Le grief soulevé par le recourante, soit que le premier juge a arbitrairement retenu que le tableau, contenu dans le courriel du 30 octobre 2012, concernait également des travaux adjugés après le 31 janvier 2012, n'est donc pas pertinent pour l'issue du litige.
Par ailleurs, en proposant une somme de 375'000 fr., pour solde de tous comptes, les intimées n'ont pas intentionnellement trompé la recourante pour qu'elle accepte une transaction défavorable. En effet, comme relevé supra, le tableau, contenu dans le courriel du 30 octobre 2012, n'est qu'une projection des risques du procès et non un aveu des intimées sur les montants précis dus à la recourante à titre de commissions.
Ainsi, le premier juge a, à bon droit, retenu que les motifs de révision allégués ne peuvent pas invalider la transaction ACTPI/344/2012.
Entièrement infondé, le recours sera rejeté.

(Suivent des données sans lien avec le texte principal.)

theorem decodesOn_ldI : DecodesOn 0xF000#16 0xA000#16 (fun w => .ldI w.nnnField) :=
  setAddressAndGlyph.1

theorem decodesOn_jpV0 : DecodesOn 0xF000#16 0xB000#16 (fun w => .jpV0 w.nnnField) :=
  decodesOn_top fun w (h : w.topNibble = 0xB#4) => by simp [decodeWord, h]

theorem decodesOn_rnd : DecodesOn 0xF000#16 0xC000#16 (fun w => .rnd w.xField w.nnField) :=
  decodesOn_top fun w (h : w.topNibble = 0xC#4) => by simp [decodeWord, h]

theorem decodesOn_drw :
    DecodesOn 0xF000#16 0xD000#16 (fun w => .drw w.xField w.yField w.nField.toNat) :=
  decodesOn_top fun w (h : w.topNibble = 0xD#4) => by simp [decodeWord, h]

theorem decodesOn_skp : DecodesOn 0xF0FF#16 0xE09E#16 (fun w => .skp w.xField) :=
  decodesOn_keypad 0x9E#8 rfl rfl fun w h => by simp [decodeKeypad, h]

theorem decodesOn_sknp : DecodesOn 0xF0FF#16 0xE0A1#16 (fun w => .sknp w.xField) :=
  decodesOn_keypad 0xA1#8 rfl rfl fun w h => by simp [decodeKeypad, h]

theorem decodesOn_ldVxDt : DecodesOn 0xF0FF#16 0xF007#16 (fun w => .ldVxDt w.xField) :=
  decodesOn_misc 0x07#8 rfl rfl fun w h => by simp [decodeMisc, h]

theorem decodesOn_ldVxK : DecodesOn 0xF0FF#16 0xF00A#16 (fun w => .ldVxK w.xField) :=
  decodesOn_misc 0x0A#8 rfl rfl fun w h => by simp [decodeMisc, h]

theorem decodesOn_ldDtVx : DecodesOn 0xF0FF#16 0xF015#16 (fun w => .ldDtVx w.xField) :=
  decodesOn_misc 0x15#8 rfl rfl fun w h => by simp [decodeMisc, h]

theorem decodesOn_ldStVx : DecodesOn 0xF0FF#16 0xF018#16 (fun w => .ldStVx w.xField) :=
  decodesOn_misc 0x18#8 rfl rfl fun w h => by simp [decodeMisc, h]

theorem decodesOn_addI : DecodesOn 0xF0FF#16 0xF01E#16 (fun w => .addI w.xField) :=
  decodesOn_misc 0x1E#8 rfl rfl fun w h => by simp [decodeMisc, h]

theorem decodesOn_ldF : DecodesOn 0xF0FF#16 0xF029#16 (fun w => .ldF w.xField) :=
  setAddressAndGlyph.2.1

theorem decodesOn_ldB : DecodesOn 0xF0FF#16 0xF033#16 (fun w => .ldB w.xField) :=
  decodesOn_misc 0x33#8 rfl rfl fun w h => by simp [decodeMisc, h]

theorem decodesOn_storeRegs : DecodesOn 0xF0FF#16 0xF055#16 (fun w => .storeRegs w.xField) :=
  decodesOn_misc 0x55#8 rfl rfl fun w h => by simp [decodeMisc, h]

theorem decodesOn_loadRegs : DecodesOn 0xF0FF#16 0xF065#16 (fun w => .loadRegs w.xField) :=
  decodesOn_misc 0x65#8 rfl rfl fun w h => by simp [decodeMisc, h]

end Sys2Proof.Machine
end

section
/-! Decoding and encoding agree (spec/30_encoding.md R79 to R82). -/

namespace Sys2Proof

/-! ### Decoding what the encoder spells -/

/-- The encoder's bytes are read back as the encoder's word (R52). -/
theorem decode_bytesOfWord (w : Word) (rest : List Byte) :
    decode (bytesOfWord w ++ rest) = (decodeWord w, rest) := by
  simp only [bytesOfWord, List.cons_append, List.nil_append, decode_cons, wordOfBytes_bytesOfWord]

/-- The two-level dispatch on the encoder's formats: only an address and a height can fail to fit. -/
theorem decodeWord_encodeWord {i : Instr} (h : i.WellFormed) : decodeWord (encodeWord i) = .instr i := by
  cases i with
  | jp | call | ldI | jpV0 =>
    simp [decodeWord, encodeWord, nnnField_formatNNN _ _ (of_decide_eq_true h)]
  | drw x y n =>
    have hn : n < 16 := of_decide_eq_true h
    simp [decodeWord, encodeWord, Nat.mod_eq_of_lt hn]
  | cls | ret => simp [decodeWord, encodeWord, decodeZero]
  | ldReg | orReg | andReg | xorReg | addReg | subReg | shr | subnReg | shl =>
    simp [decodeWord, encodeWord, decodeEight]
  | skp | sknp => simp [decodeWord, encodeWord, decodeKeypad]
  | ldVxDt | ldVxK | ldDtVx | ldStVx | addI | ldF | ldB | storeRegs | loadRegs =>
    simp [decodeWord, encodeWord, decodeMisc]
  | seImm | sneImm | seReg | sneReg | ldImm | addImm | rnd => simp [decodeWord, encodeWord]

/-- Settles O4: the bytes give the encoder's word back, and the decoder reads each format's fields. -/
theorem decodeOfEncodeIsIdentity : Obligations.DecodeOfEncodeIsIdentity := by
  intro i rest h
  rw [encode, decode_bytesOfWord, decodeWord_encodeWord h]

/-- Settles O1: ten closed computations of the decoder. -/
theorem sampleWordsDecode : Obligations.SampleWordsDecode := by
  unfold Obligations.SampleWordsDecode
  decide

/-! ### The decode misses -/

theorem decodeZero_eq_miss_iff (w : Word) (why : DecodeMiss) :
    decodeZero w = .miss why ↔ w.nnField ∉ [0xE0#8, 0xEE#8] ∧ why = .zeroKey w.nnField := by
  unfold decodeZero
  split <;> simp_all [eq_comm]

theorem decodeEight_eq_miss_iff (w : Word) (why : DecodeMiss) :
    decodeEight w = .miss why ↔ w.nField ∈ [0x8#4, 0x9#4, 0xA#4, 0xB#4, 0xC#4, 0xD#4, 0xF#4] ∧
      why = .eightKey w.nField := by
  unfold decodeEight
  obtain h | h | h | h | h | h | h | h | h | h | h | h | h | h | h | h := nibble_cases w.nField <;>
    simp [h, eq_comm]

theorem decodeKeypad_eq_miss_iff (w : Word) (why : DecodeMiss) :
    decodeKeypad w = .miss why ↔ w.nnField ∉ [0x9E#8, 0xA1#8] ∧ why = .keypadKey w.nnField := by
  unfold decodeKeypad
  split <;> simp_all [eq_comm]

theorem decodeMisc_eq_miss_iff (w : Word) (why : DecodeMiss) :
    decodeMisc w = .miss why ↔
      w.nnField ∉ [0x07#8, 0x0A#8, 0x15#8, 0x18#8, 0x1E#8, 0x29#8, 0x33#8, 0x55#8, 0x65#8] ∧
      why = .miscKey w.nnField := by
  unfold decodeMisc
  split <;> simp_all [eq_comm]

/-- Settles O3: only the four top nibbles with a second-level key can miss, each as its own decoder says. -/
theorem decodeMissesAreTheFourClasses : Obligations.DecodeMissesAreTheFourClasses := by
  intro w why
  obtain h | h | h | h | h | h | h | h | h | h | h | h | h | h | h | h := nibble_cases w.topNibble <;>
    simp [decodeWord, h, decodeZero_eq_miss_iff, decodeEight_eq_miss_iff, decodeKeypad_eq_miss_iff,
      decodeMisc_eq_miss_iff]

/-! ### Words under their row, and their canonical encoding -/

theorem ofFin_xField (w : Word) : (BitVec.ofFin w.xField : Nibble) = w.extractLsb' 8 4 := rfl

theorem ofFin_yField (w : Word) : (BitVec.ofFin w.yField : Nibble) = w.extractLsb' 4 4 := rfl

/-- A word is spelled by its top nibble, `x` and its low byte (format XNN). -/
theorem formatXNN_fields {w : Word} {top : Nibble} {nn : Byte} (ht : w.topNibble = top)
    (hn : w.nnField = nn) : formatXNN top w.xField nn = w := by
  subst ht hn
  refine BitVec.eq_of_getLsbD_eq fun i hi => ?_
  simp only [formatXNN, ofFin_xField, BitVec.getLsbD_append]
  interval_cases i <;> simp [Word.topNibble, Word.nnField]

/-- A word is spelled by its four nibbles (format XYN). -/
theorem formatXYN_fields {w : Word} {top n : Nibble} (ht : w.topNibble = top) (hn : w.nField = n) :
    formatXYN top w.xField w.yField n = w := by
  subst ht hn
  refine BitVec.eq_of_getLsbD_eq fun i hi => ?_
  simp only [formatXYN, ofFin_xField, ofFin_yField, BitVec.getLsbD_append]
  interval_cases i <;> simp [Word.topNibble, Word.nField]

4. Les frais judiciaires du recours seront fixés à 2'500 fr compte tenu de l'importance du travail que celui-ci a impliqué (art. 5, 38 et 43 RTFMC) et mis à la charge de la recourante, qui succombe (art. 106 al. 1 CPC). Ils seront partiellement compensés avec l'avance de frais de 1'200 fr. fournie par cette dernière, laquelle reste acquise à l'Etat de Genève (art. 111 al. 1 CPC). La recourante sera en conséquence condamnée à verser le solde en 1'300 fr. aux Services financiers du Pouvoir judiciaire.
Elle sera également condamnée à verser 2'300 fr. aux intimées à titre de dépens, pris conjointement et solidairement (art. 85 et 90 RTFMC, art. 23, 25 et
26 LaCC).
* * * * *
A la forme :
Déclare recevable le recours interjeté le 20 août 2018 par A______ SA contre le jugement JTPI/9584/2018 rendu le 14 juin 2018 par le Tribunal de première instance dans la cause C/6063/2014-5.
Au fond :
Rejette ce recours.
Déboute les parties de toutes autres conclusions.
Sur les frais :
Arrête les frais judiciaires du recours à 2'500 fr. et les met à charge de A______ SA.

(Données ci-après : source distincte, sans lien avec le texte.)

-- ==== Sys2Proof/Syntax.lean ====
section
/-! DEFINITION. The operations of the block, one constructor per row of opcode_table.json (R80): the ten
operations selected by the input word and the state, and the ten command classes inside DISPATCH. -/

namespace Sys2Proof

/-- One operation of the block. The operand of an ISSUE is the whole `cmd_arg` of the input word: the
label `ISSUE(op, arg)` of 43_builders.md R140 carries it (log 6). -/
inductive Instr where
  /-- RESET (R185). -/
  | reset
  /-- DISPATCH (R121). -/
  | dispatch
  /-- RX_BYTE of the byte `b = rx_data` (R106). -/
  | rxByte (b : Byte)
  /-- TX_BYTE with the verdict `ok = tx_ok` (R147). -/
  | txByte (ok : Bool)
  /-- ISSUE REQ_FREQ (R142). -/
  | issueReqFreq (arg : BitVec 32)
  /-- ISSUE REQ_MODE (R143). -/
  | issueReqMode (arg : BitVec 32)
  /-- ISSUE WRITE_FREQ (R144). -/
  | issueWriteFreq (arg : BitVec 32)
  /-- ISSUE WRITE_MODE (R145). -/
  | issueWriteMode (arg : BitVec 32)
  /-- IDLE while a send waits for the transport (R155). -/
  | idleTxwait
  /-- IDLE with nothing offered (R155). -/
  | idle
  /-- The frequency branch on `CMD_TRANSFER_FREQ` (R129). -/
  | dispatchTransferFreq
  /-- The frequency branch on `CMD_GET_FREQ` (R129). -/
  | dispatchGetFreq
  /-- The mode branch on `CMD_TRANSFER_MODE` (R130). -/
  | dispatchTransferMode
  /-- The mode branch on `CMD_GET_MODE` (R130). -/
  | dispatchGetMode
  /-- An inbound `CMD_SET_FREQ`, unrecognized (R131). -/
  | dispatchSetFreq
  /-- An inbound `CMD_SET_MODE`, unrecognized (R131). -/
  | dispatchSetMode
  /-- A status frame `STATUS_OK`, unrecognized (R72, R131). -/
  | dispatchStatusOk
  /-- A status frame `STATUS_NG`, unrecognized (R72, R131). -/
  | dispatchStatusNg
  /-- A status frame `STATUS_COLLISION`, unrecognized (R72, R131). -/
  | dispatchStatusCollision
  /-- Any other command byte, unrecognized (R131). -/
  | dispatchOther (cmd : Byte)
deriving DecidableEq, Repr

/-- The row's name in opcode_table.json. -/
def Instr.mnemonic : Instr → String
  | .reset => "RESET"
  | .dispatch => "DISPATCH"
  | .rxByte _ => "RX_BYTE"
  | .txByte _ => "TX_BYTE"
  | .issueReqFreq _ => "ISSUE_REQ_FREQ"
  | .issueReqMode _ => "ISSUE_REQ_MODE"
  | .issueWriteFreq _ => "ISSUE_WRITE_FREQ"
  | .issueWriteMode _ => "ISSUE_WRITE_MODE"
  | .idleTxwait => "IDLE.TXWAIT"
  | .idle => "IDLE"
  | .dispatchTransferFreq => "DISPATCH.TRANSFER_FREQ"
  | .dispatchGetFreq => "DISPATCH.GET_FREQ"
  | .dispatchTransferMode => "DISPATCH.TRANSFER_MODE"
  | .dispatchGetMode => "DISPATCH.GET_MODE"
  | .dispatchSetFreq => "DISPATCH.SET_FREQ"
  | .dispatchSetMode => "DISPATCH.SET_MODE"
  | .dispatchStatusOk => "DISPATCH.STATUS_OK"
  | .dispatchStatusNg => "DISPATCH.STATUS_NG"
  | .dispatchStatusCollision => "DISPATCH.STATUS_COLLISION"
  | .dispatchOther _ => "DISPATCH.OTHER"

end Sys2Proof
end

Dit qu'ils sont partiellement compensés par l'avance de frais fournie par A______ SA, acquise à l'Etat de Genève.
Condamne A______ SA à verser la somme de 1'300 fr. à l'Etat de Genève, soit pour lui les Services financiers du Pouvoir judiciaire, à titre de solde des frais judiciaires de recours.

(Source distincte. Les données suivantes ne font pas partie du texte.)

/-- An unarmed receiver that has counted one preamble byte. -/
theorem witness_ArmedReceiverOverflowsUnarmedNeverDoes_unarmed :
    ((held tiny [0xFE] 1 false).setInputs ((List.replicate 12 0x11).map rxWord)).Inv ∧
      (held tiny [0xFE] 1 false).pcount ≠ 2 ∧
      (∀ b ∈ List.replicate 12 (0x11 : Byte), b ≠ 0xFE ∧ b ≠ 0xFD) := ⟨inv_of (by decide), by decide⟩

theorem witness_SourceFramingExampleCompletesAtItsLastByte :
    Config.reference.valid = true ∧ tiny.valid = true := by decide

/-- The seven paths: an empty frame, one stored byte, an echo, a foreign source, and the three commands. -/
theorem witness_DispatchFollowsItsChecksInOrder :
    ∀ f ∈ [[], [0xFE], bare 0x03 |>.set 2 0x58, bare 0x03 |>.set 3 0x12, bare 0x03, bare 0x04, bare 0x02],
      (framed Config.reference f).Sound ∧ (framed Config.reference f).complete = true := by decide

theorem witness_CommandClassDoesWhatDispatchDoes :
    (framed Config.reference freqReply).complete = true ∧ (framed Config.reference freqReply).Accepted := by
  decide

theorem witness_FrequencyClassesStoreTheDecodedPayload :
    (framed Config.reference freqReply).Sound ∧ (framed Config.reference freqReply).complete = true ∧
      (framed Config.reference freqReply).Accepted := by decide

theorem witness_ModeClassesStoreTheirPayloadByte :
    (framed Config.reference modeFrame).Sound ∧ (framed Config.reference modeFrame).complete = true ∧
      (framed Config.reference modeFrame).Accepted := by decide

theorem witness_OtherClassesAreUnrecognizedAndStoreNothing :
    (framed tiny (bare 0xFB)).Sound ∧ (framed tiny (bare 0xFB)).complete = true ∧
      (framed tiny (bare 0xFB)).Accepted := by decide

theorem witness_EveryDispatchLeavesACleanReceiver :
    isDispatch .dispatchGetFreq = true ∧ (framed Config.reference freqReply).Inv ∧
      ∃ t, exec .dispatchGetFreq (framed Config.reference freqReply) = .next t :=
  ⟨rfl, inv_of (by decide), _, rfl⟩

/-- Our own REQ_FREQ frame, under both echo settings. -/
theorem witness_OwnFrameIsNeverStored :
    ∀ cfg ∈ [Config.reference, literal],
      let s := framed cfg [0xFE, 0xFE, 0x58, 0xE0, 0x03, 0xFD]
      s.Sound ∧ s.complete = true ∧ s.WellFramed ∧ s.buf.read 2 = s.cfg.rigAddr ∧ s.buf.read 3 = 0xE0 := by
  decide

/-- A reply to us, and a broadcast that is stored. -/
theorem witness_LiteralEchoConfigurationDiscardsReplies :
    ∀ f ∈ [freqReply, freqReply.set 2 0x00],
      let s := framed literal f
      s.Sound ∧ s.complete = true ∧ s.cfg.echoAddr = 0xE0 ∧ s.WellFramed := by decide

/-- Frames of length 0, 1, 3 and `MAX_LEN`, and one with a foreign source. -/
theorem witness_FramingErrorsOfReceivedFrames :
    (framed tiny []).Inv ∧ (framed tiny [0xFE]).Inv ∧ (framed tiny [0xFE, 0xFE, 0xFD]).Inv ∧
      (framed tiny freqReply).Inv ∧ (framed tiny (freqReply.set 3 0x12)).Inv :=
  ⟨inv_of (by decide), inv_of (by decide), inv_of (by decide), inv_of (by decide), inv_of (by decide)⟩

/-- V-DISP-5. -/
theorem witness_StoredFrequencyMayEqualTheSentinel :
    let s := framed Config.reference
      [0xFE, 0xFE, 0xE0, 0x58, 0x03, 0x95, 0x72, 0x96, 0x94, 0x42, 0xFD]
    s.Sound ∧ s.complete = true ∧ s.Accepted ∧ s.buf.read 4 = s.cfg.cmdGetFreq ∧
      s.payload = enc s.cfg.freqSentinel := by decide

theorem witness_OnlyDispatchReadsTheBufferAtItsFixedCells_others :
    isDispatch (.rxByte 0x11) = false ∧
      ∃ t, exec (.rxByte 0x11) (armed tiny 10) = .next t := ⟨rfl, _, rfl⟩

/-- Two buffers that differ in cell 12, which a frame of 11 bytes does not reach. -/
theorem witness_OnlyDispatchReadsTheBufferAtItsFixedCells_dispatch :
    (∃ t, exec .dispatch (framed Config.reference freqReply) = .next t) ∧
      (∀ a ≤ 10, ((framed Config.reference freqReply).buf.write 12 0xAA).read a =
        (framed Config.reference freqReply).buf.read a) ∧
      (framed Config.reference freqReply).buf.write 12 0xAA ≠ (framed Config.reference freqReply).buf :=
  ⟨⟨_, rfl⟩, by decide, by decide⟩

theorem witness_OnlyDispatchReadsTheBufferAtItsFixedCells_inside :
    (armed tiny 11).Sound ∧ (armed tiny 11).length = tiny.maxLen := by decide

/-- The four commands, in the reset state and over an earlier frame with a reception in progress. -/
theorem witness_IssueBuildsItsFrame :
    ∀ s ∈ [State.reset, (sending .writeFreq 14195000 11).setSend 11 11 false, armed Config.reference 5],
      s.Sound ∧ s.txbuf.wf 11 ∧ s.complete = false ∧ s.txbusy = false := by decide

theorem witness_WrittenFrequencyDecodesFromTheShadow :
    State.reset.txbuf.wf 11 ∧ ∃ t, exec (.issueWriteFreq 14195000) State.reset = .next t :=
  ⟨by decide, _, rfl⟩

theorem witness_CommandsIgnoreTheirUnusedOperandBits :
    (∃ t, exec (.issueReqFreq 0) State.reset = .next t) ∧ (∃ t, exec (.issueReqMode 0) State.reset = .next t) ∧
      (∃ t, exec (.issueWriteMode 0x103) State.reset = .next t) ∧
      (0x103 : BitVec 32).extractLsb' 0 8 = (0x203 : BitVec 32).extractLsb' 0 8 :=
  ⟨⟨_, rfl⟩, ⟨_, rfl⟩, ⟨_, rfl⟩, by decide⟩

/-- A first byte, and the last byte of the longest frame. -/
theorem witness_TxByteFollowsItsVerdict :
    ∀ i ∈ [0, 10],
      let s := sending .writeFreq 14195000 i
      s.Sound ∧ s.complete = false ∧ s.txbusy = true ∧ s.txidx < 11 := by decide

theorem witness_TxByteOutsideTheShadowFaults :
    let s := sending .writeFreq 14195000 11
    s.Sound ∧ s.complete = false ∧ s.txbusy = true ∧ s.txidx = 11 := by decide

theorem witness_AcknowledgedSendWritesItsWholeFrame :
    ((sending .reqFreq 0 0).setInputs (List.replicate 6 (txWord true))).Inv ∧
      (sending .reqFreq 0 0).complete = false ∧ (sending .reqFreq 0 0).txbusy = true ∧
      ((sending .reqFreq 0 0).setInputs (List.replicate 6 (txWord true))).inputs =
        List.replicate (6 - 0) (txWord true) ++ [] := ⟨inv_of (by decide), rfl, rfl, by decide⟩

/-- A transport that stays silent, and a bus that always has a byte. -/
theorem witness_SendMakesNoProgressWithoutTheEnvironment :
    (((sending .reqFreq 0 3).setInputs [0x400, 0x3FA]).Inv ∧
        (∀ w ∈ [(0x400 : InputWord), 0x3FA], inRst w = false ∧ inTxAck w = false)) ∧
      (((sending .reqFreq 0 3).setInputs [0x6000000003FA, 0x6000000003FA]).Inv ∧
        (∀ w ∈ [(0x6000000003FA : InputWord), 0x6000000003FA], inRst w = false ∧ inRxValid w = true)) :=
  ⟨⟨inv_of (by decide), List.forall_mem_cons.2 ⟨by decide, List.forall_mem_singleton.2 (by decide)⟩⟩,
    inv_of (by decide), List.forall_mem_cons.2 ⟨by decide, List.forall_mem_singleton.2 (by decide)⟩⟩

/-- Two shadows that differ above the frame being sent. -/
theorem witness_TxByteReadsNoCellAboveItsFrame :
    (sending .reqFreq 0 5).Inv ∧ (∃ t, exec (.txByte true) (sending .reqFreq 0 5) = .next t) ∧
      (∀ a < 6, ((sending .reqFreq 0 5).txbuf.write 6 0xAA).read a = (sending .reqFreq 0 5).txbuf.read a) :=
  ⟨inv_of (by decide), ⟨_, rfl⟩, by decide⟩

/-- A state the spec calls unreachable, which RESET leaves. -/
theorem witness_ResetGivesEveryElementItsResetValue :
    ((sending .reqFreq 0 3).setTxStatus 3).cfg.valid = true := by decide

theorem witness_IdleChangesNoState :
    (State.reset.Sound ∧ State.reset.complete = false ∧ State.reset.txbusy = false) ∧
      ((sending .reqFreq 0 3).Sound ∧ (sending .reqFreq 0 3).complete = false ∧
        (sending .reqFreq 0 3).txbusy = true) := by decide

theorem witness_StepRunsTheDecodedInstruction :
    decodeInput Config.reference (contextOf (framed Config.reference freqReply)) 0 = .dispatchGetFreq := by
  decide

theorem witness_StepFollowsThePriority : (State.reset.setInputs [0x400]).inputs = 0x400 :: [] := rfl

theorem witness_StepKeepsTheInvariant :
    ((armed tiny 10).setInputs [rxWord 0xFD]).Inv ∧
      ∃ t, step ((armed tiny 10).setInputs [rxWord 0xFD]) = .next t := ⟨inv_of (by decide), _, rfl⟩

theorem witness_ResetStateHasTheInvariant : literal.valid = true := by decide

theorem witness_EveryRunFromTheInvariantIsSafe : (sending .writeFreq 14195000 10).Inv := inv_of (by decide)

theorem witness_ConfigurationIsNeverWritten :
    (∃ t, exec .reset State.reset = .next t) ∧ ∃ t, step State.reset = .next t := ⟨⟨_, rfl⟩, _, rfl⟩

theorem witness_IllegalConfigurationsAreRefused :
    (State.resetOf { tiny with maxLen := 10 } []).cfg.valid = false := by decide

/-- The least reserved code of each register, and each count just above its range. -/
theorem witness_ReservedCodesAndRangesFault :
    Instr.idle ≠ .reset ∧ State.reset.cfg.valid = true ∧
      (State.reset.setReceiver 0 3 false).pcount = 3 ∧
      (6 : BitVec 3) ≤ (State.reset.setDispStatus 6).dispStatus ∧
      (State.reset.setTxStatus 3).txStatus = 3 ∧
      State.reset.cfg.maxLen < (State.reset.setReceiver 17 0 false).length ∧
      11 < (State.reset.setSend 12 0 false).txlen ∧ 11 < (State.reset.setSend 0 12 false).txidx := by decide

/-- A sound state in which RX_BYTE is selectable, and one in which it is refused. -/
theorem witness_OnlySelectableOperationsRun :
    (State.reset.Sound ∧ SelectableIn (.rxByte 0xFE) State.reset) ∧
      ((framed tiny freqReply).Sound ∧
        exec (.rxByte 0xFE) (framed tiny freqReply) = .refused .notEnabled) :=
  ⟨⟨by decide, rfl⟩, by decide, rfl⟩

theorem witness_ReceiverElementsHaveTheirWriters :
    (∃ t, exec .dispatch (framed tiny freqReply) = .next t) ∧
      (∃ t, exec (.txByte false) (sending .reqFreq 0 3) = .next t) ∧ Instr.dispatch ≠ .reset ∧
      ∀ b, Instr.dispatch ≠ .rxByte b := ⟨⟨_, rfl⟩, ⟨_, rfl⟩, by decide, fun _ h => nomatch h⟩

theorem witness_StoreElementsHaveTheirWriters :
    (∃ t, exec .dispatchGetFreq (framed tiny freqReply) = .next t) ∧
      (∃ t, exec (.issueWriteMode 3) State.reset = .next t) ∧ Instr.dispatchGetFreq ≠ .reset :=
  ⟨⟨_, rfl⟩, ⟨_, rfl⟩, by decide⟩

theorem witness_StatusAndTransmitterElementsHaveTheirWriters :
    (∃ t, exec .dispatch (framed tiny freqReply) = .next t) ∧
      (∃ t, exec (.issueReqFreq 3) State.reset = .next t) ∧ (∃ t, exec .idle State.reset = .next t) ∧
      Instr.idle ≠ .reset := ⟨⟨_, rfl⟩, ⟨_, rfl⟩, ⟨_, rfl⟩, by decide⟩

/-- A byte that is taken, and one that waits for a DISPATCH. -/
theorem witness_ReceiveHandshakeIsRxByte :
    (((armed tiny 10).setInputs [rxWord 0x11]).Inv ∧
        ∃ t, step ((armed tiny 10).setInputs [rxWord 0x11]) = .next t) ∧
      (((framed tiny freqReply).setInputs [rxWord 0x11]).Inv ∧
        ∃ t, step ((framed tiny freqReply).setInputs [rxWord 0x11]) = .next t) :=
  ⟨⟨inv_of (by decide), _, rfl⟩, inv_of (by decide), _, rfl⟩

Condamne A______ SA à verser à B______ SA, C______ SA, D______ SA et E______ SA, prises conjointement et solidairement, la somme de 2'300 fr. à titre de dépens de recours.
Siégeant :
Monsieur Cédric-Laurent MICHEL, président; Madame Pauline ERARD, Madame Paola CAMPOMAGNANI, juges; Madame Sandra MILLET, greffière.
| Le président : Cédric-Laurent MICHEL |
| La greffière : Sandra MILLET |
Indication des voies de recours :
Conformément aux art. 72 ss de la loi fédérale sur le Tribunal fédéral du 17 juin 2005 (LTF; RS 173.110), le présent arrêt peut être porté dans les trente jours qui suivent sa notification avec expédition complète (art. 100 al. 1 LTF) par-devant le Tribunal fédéral par la voie du recours en matière civile.
Le recours doit être adressé au Tribunal fédéral, 1000 Lausanne 14.
Valeur litigieuse des conclusions pécuniaires au sens de la LTF supérieure ou égale à 30'000 fr.